= Prompt =
Restrict the output to the lines below starting at the one that contains "strikes (R122). -/" and ending at the one that contains "s.threads.map fun c =>", and restate them word for word, both ends included.

Saved data entries:
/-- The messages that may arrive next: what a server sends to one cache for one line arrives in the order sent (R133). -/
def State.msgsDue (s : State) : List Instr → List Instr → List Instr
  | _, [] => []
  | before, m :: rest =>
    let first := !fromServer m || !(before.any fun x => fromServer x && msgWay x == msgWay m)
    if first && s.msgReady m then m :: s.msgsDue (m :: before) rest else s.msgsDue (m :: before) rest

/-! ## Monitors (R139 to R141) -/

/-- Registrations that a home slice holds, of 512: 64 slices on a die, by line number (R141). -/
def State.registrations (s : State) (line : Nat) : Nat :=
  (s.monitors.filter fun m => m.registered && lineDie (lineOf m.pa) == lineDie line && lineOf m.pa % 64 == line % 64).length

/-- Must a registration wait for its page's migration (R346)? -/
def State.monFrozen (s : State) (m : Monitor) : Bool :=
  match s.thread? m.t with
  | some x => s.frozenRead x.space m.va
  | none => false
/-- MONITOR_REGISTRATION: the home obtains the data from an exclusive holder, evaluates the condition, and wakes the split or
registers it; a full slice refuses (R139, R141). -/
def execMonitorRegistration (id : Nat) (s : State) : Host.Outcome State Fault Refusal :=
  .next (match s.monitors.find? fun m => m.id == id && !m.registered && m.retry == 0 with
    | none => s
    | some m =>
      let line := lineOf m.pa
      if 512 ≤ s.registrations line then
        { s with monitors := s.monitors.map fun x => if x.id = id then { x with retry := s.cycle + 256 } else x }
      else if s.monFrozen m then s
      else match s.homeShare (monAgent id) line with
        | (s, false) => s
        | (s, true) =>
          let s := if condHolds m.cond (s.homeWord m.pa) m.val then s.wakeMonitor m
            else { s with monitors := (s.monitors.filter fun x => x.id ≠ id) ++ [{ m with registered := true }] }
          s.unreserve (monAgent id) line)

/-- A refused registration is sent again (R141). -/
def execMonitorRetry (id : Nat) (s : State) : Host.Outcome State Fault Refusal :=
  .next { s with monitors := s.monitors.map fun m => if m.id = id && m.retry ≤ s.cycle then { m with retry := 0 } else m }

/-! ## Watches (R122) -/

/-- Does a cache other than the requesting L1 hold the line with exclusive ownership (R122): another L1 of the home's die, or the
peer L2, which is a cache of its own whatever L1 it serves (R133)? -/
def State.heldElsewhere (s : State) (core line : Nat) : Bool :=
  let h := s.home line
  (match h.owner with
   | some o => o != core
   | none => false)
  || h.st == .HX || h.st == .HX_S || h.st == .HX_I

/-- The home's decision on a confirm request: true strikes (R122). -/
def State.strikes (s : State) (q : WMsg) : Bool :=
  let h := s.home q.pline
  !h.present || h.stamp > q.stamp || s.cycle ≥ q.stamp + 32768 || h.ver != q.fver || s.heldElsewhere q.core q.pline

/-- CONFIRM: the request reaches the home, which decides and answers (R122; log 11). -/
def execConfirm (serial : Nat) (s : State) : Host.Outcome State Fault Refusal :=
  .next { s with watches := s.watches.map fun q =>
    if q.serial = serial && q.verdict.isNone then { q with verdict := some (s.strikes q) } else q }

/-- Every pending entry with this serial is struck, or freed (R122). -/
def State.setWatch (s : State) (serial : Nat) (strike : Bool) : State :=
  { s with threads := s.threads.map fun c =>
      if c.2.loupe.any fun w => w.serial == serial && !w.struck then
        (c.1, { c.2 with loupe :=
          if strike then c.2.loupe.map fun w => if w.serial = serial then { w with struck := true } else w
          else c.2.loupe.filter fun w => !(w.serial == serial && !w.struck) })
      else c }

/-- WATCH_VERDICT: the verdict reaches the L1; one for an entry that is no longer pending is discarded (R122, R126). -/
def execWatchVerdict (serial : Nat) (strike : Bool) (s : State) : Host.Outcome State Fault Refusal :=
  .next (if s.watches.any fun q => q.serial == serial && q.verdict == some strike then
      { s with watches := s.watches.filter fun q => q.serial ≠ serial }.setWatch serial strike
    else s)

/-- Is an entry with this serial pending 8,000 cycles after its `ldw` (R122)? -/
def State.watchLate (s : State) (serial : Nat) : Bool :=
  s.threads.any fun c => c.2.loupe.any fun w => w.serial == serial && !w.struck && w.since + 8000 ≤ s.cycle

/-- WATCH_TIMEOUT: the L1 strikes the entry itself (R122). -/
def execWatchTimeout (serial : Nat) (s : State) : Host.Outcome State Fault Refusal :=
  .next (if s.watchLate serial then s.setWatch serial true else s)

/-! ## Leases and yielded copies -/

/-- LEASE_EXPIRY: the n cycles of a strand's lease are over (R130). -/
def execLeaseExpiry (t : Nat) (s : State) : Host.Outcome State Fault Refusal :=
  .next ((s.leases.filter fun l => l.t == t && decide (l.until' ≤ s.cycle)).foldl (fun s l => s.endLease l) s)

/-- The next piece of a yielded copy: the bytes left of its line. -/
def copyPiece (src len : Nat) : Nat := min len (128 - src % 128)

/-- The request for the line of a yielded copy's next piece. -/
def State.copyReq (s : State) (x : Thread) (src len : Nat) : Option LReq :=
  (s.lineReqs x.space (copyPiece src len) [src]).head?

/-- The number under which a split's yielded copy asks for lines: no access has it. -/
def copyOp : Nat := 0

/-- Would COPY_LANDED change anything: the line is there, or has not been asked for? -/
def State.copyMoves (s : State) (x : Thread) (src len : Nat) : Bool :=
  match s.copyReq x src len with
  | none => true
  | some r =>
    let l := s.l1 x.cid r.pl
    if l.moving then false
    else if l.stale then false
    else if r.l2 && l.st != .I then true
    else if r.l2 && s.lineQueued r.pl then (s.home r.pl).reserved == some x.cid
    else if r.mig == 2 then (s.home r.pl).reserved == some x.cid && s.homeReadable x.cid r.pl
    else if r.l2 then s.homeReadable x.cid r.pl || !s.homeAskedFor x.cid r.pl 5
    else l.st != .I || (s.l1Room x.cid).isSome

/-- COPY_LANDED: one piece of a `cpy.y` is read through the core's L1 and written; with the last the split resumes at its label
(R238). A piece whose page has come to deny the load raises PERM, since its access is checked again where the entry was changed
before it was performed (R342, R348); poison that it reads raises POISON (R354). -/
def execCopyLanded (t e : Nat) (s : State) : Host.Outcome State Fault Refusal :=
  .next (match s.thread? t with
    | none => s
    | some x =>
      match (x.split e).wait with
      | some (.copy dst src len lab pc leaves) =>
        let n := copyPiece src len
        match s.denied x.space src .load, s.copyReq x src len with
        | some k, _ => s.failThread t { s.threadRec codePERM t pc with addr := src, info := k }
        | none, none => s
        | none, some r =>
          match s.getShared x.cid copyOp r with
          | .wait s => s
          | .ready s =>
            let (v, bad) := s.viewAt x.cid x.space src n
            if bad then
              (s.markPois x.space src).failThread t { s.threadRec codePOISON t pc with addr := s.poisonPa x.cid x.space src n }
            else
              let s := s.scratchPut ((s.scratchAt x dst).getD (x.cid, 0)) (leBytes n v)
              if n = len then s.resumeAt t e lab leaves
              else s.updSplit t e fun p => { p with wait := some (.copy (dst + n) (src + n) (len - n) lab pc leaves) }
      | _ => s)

---

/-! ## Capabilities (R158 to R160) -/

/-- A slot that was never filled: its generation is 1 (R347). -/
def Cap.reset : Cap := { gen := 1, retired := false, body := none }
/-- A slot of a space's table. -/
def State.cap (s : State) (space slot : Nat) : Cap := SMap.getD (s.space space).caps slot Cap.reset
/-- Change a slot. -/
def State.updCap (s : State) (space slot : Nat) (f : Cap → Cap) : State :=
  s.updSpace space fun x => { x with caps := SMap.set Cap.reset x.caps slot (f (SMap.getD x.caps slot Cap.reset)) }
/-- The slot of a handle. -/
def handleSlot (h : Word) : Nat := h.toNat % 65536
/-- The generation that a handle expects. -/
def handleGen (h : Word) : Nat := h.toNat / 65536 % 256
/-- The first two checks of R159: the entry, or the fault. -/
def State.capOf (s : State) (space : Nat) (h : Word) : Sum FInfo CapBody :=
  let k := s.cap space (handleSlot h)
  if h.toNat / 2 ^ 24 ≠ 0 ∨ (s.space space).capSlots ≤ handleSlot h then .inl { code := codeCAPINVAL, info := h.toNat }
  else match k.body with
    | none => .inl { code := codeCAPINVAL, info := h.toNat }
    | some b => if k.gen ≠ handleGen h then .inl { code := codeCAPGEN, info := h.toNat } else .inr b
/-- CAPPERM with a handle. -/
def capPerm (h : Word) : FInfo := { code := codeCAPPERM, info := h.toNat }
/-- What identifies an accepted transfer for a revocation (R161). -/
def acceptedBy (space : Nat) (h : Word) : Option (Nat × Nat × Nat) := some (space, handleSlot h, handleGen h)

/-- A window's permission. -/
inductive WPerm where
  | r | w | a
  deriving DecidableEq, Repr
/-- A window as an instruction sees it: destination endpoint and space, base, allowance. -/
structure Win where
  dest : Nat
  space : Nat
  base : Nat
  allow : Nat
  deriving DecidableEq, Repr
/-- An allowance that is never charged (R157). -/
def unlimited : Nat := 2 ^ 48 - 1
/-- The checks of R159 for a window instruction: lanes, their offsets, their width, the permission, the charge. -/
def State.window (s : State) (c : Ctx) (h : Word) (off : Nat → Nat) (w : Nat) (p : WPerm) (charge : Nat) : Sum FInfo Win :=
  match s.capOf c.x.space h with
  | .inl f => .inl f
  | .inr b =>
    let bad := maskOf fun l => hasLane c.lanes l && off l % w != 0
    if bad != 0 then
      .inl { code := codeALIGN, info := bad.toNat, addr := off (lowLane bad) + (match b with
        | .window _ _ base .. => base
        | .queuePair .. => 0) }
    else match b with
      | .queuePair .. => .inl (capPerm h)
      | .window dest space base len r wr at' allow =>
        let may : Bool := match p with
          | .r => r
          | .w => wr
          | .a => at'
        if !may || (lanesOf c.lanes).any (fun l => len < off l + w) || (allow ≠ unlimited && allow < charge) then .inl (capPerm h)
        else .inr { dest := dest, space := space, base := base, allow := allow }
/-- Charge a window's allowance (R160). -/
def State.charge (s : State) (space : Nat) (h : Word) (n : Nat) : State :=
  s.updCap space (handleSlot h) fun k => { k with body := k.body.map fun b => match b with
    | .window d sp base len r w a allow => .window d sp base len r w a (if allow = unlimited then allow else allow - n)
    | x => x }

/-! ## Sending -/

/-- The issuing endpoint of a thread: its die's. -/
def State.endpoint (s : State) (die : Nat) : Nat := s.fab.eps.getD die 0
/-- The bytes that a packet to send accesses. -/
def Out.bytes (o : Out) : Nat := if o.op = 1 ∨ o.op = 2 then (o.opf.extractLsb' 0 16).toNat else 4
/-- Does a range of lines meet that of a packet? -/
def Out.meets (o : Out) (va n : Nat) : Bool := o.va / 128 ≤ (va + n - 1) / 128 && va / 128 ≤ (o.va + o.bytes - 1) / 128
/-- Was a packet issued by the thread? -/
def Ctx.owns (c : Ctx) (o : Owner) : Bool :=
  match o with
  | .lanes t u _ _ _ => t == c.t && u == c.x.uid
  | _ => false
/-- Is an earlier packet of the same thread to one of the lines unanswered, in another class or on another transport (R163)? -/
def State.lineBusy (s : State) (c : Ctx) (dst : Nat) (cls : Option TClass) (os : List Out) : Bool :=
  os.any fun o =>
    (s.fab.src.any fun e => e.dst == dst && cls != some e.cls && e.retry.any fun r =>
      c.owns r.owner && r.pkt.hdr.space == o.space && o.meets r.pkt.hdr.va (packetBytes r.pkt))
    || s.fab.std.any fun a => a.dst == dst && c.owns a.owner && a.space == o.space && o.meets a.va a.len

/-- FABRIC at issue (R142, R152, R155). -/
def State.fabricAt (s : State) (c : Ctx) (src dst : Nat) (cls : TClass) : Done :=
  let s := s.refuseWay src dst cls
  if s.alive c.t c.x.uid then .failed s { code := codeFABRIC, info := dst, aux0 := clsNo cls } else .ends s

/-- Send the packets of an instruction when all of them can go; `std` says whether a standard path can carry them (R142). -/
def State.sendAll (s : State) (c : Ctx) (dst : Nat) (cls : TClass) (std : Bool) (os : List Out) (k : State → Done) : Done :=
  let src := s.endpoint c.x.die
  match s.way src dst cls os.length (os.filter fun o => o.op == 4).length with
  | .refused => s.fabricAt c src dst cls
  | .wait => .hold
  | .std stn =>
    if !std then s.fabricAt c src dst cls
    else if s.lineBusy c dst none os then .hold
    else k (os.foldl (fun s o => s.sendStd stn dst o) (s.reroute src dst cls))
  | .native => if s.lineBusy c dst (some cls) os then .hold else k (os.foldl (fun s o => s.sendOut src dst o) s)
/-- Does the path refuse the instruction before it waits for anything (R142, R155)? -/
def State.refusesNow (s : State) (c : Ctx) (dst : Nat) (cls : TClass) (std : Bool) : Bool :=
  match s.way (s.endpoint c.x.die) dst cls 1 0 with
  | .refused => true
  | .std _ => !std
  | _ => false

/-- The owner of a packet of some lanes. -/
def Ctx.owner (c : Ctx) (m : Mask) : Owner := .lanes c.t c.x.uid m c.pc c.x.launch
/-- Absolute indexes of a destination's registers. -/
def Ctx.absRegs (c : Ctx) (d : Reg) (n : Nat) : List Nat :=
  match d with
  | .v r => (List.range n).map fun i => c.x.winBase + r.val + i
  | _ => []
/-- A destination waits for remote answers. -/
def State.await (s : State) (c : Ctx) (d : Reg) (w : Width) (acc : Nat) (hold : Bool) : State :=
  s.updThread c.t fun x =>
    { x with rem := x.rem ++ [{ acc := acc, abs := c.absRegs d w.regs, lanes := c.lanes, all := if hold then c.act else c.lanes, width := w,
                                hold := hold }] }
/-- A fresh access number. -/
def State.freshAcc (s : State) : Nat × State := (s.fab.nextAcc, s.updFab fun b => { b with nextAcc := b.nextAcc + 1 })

...

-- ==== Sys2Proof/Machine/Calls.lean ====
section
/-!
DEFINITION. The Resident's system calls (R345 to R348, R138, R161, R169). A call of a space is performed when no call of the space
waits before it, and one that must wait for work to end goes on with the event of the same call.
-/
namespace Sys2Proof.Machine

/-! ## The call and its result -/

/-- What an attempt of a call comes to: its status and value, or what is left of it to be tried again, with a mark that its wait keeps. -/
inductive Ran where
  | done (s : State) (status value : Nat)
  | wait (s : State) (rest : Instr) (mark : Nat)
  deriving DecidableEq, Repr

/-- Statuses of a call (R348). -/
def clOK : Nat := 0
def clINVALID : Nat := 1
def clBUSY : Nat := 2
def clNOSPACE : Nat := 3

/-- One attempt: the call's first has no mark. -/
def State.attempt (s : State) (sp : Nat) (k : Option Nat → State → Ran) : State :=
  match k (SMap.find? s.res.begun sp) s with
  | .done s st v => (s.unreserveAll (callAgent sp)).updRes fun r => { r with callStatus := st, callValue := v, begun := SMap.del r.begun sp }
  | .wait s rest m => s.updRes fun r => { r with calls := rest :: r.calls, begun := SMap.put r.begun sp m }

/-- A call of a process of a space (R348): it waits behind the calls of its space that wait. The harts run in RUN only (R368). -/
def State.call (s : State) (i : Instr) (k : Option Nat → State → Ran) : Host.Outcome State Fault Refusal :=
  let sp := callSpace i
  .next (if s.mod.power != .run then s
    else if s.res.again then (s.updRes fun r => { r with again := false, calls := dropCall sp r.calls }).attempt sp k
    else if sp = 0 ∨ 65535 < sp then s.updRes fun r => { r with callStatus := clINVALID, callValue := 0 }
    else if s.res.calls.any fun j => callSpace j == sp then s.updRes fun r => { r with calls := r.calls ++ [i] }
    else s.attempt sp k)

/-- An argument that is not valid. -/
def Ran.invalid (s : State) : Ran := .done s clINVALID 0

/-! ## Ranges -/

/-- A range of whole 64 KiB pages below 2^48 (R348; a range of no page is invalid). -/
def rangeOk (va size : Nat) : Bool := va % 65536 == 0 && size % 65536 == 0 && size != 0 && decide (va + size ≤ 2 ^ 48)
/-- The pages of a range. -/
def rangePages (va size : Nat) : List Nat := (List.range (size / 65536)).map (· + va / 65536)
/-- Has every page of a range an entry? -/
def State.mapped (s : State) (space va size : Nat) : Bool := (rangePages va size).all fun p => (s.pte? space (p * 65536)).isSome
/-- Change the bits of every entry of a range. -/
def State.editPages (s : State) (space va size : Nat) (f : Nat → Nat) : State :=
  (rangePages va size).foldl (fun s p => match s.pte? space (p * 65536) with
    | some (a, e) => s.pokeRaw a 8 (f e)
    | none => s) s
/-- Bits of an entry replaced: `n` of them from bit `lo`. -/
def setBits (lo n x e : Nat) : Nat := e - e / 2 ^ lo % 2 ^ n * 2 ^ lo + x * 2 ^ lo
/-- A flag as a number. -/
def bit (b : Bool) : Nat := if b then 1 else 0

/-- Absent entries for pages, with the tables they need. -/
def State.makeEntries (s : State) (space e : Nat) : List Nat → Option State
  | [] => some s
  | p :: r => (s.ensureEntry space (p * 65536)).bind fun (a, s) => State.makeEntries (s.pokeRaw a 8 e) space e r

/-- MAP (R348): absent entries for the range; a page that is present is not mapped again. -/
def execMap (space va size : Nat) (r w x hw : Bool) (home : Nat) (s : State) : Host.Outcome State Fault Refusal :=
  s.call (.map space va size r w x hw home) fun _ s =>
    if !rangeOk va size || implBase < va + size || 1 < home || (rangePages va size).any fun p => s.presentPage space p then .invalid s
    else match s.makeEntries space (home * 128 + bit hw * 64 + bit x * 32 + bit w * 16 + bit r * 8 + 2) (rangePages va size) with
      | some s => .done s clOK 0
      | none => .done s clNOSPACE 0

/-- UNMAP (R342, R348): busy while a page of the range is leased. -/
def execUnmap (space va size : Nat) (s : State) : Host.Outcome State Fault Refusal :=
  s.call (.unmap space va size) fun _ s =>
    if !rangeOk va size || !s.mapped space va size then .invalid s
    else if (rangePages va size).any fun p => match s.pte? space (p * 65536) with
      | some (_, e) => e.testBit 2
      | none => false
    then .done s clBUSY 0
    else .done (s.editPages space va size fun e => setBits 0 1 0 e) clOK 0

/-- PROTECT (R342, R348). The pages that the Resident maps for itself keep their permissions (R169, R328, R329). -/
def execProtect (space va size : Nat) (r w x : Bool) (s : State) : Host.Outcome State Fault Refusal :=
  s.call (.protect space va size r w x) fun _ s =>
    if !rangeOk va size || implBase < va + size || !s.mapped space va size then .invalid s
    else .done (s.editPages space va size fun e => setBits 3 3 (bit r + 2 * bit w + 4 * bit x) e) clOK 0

= Task response =
/-- The home's decision on a confirm request: true strikes (R122). -/
def State.strikes (s : State) (q : WMsg) : Bool :=
  let h := s.home q.pline
  !h.present || h.stamp > q.stamp || s.cycle ≥ q.stamp + 32768 || h.ver != q.fver || s.heldElsewhere q.core q.pline

/-- CONFIRM: the request reaches the home, which decides and answers (R122; log 11). -/
def execConfirm (serial : Nat) (s : State) : Host.Outcome State Fault Refusal :=
  .next { s with watches := s.watches.map fun q =>
    if q.serial = serial && q.verdict.isNone then { q with verdict := some (s.strikes q) } else q }

/-- Every pending entry with this serial is struck, or freed (R122). -/
def State.setWatch (s : State) (serial : Nat) (strike : Bool) : State :=
  { s with threads := s.threads.map fun c =>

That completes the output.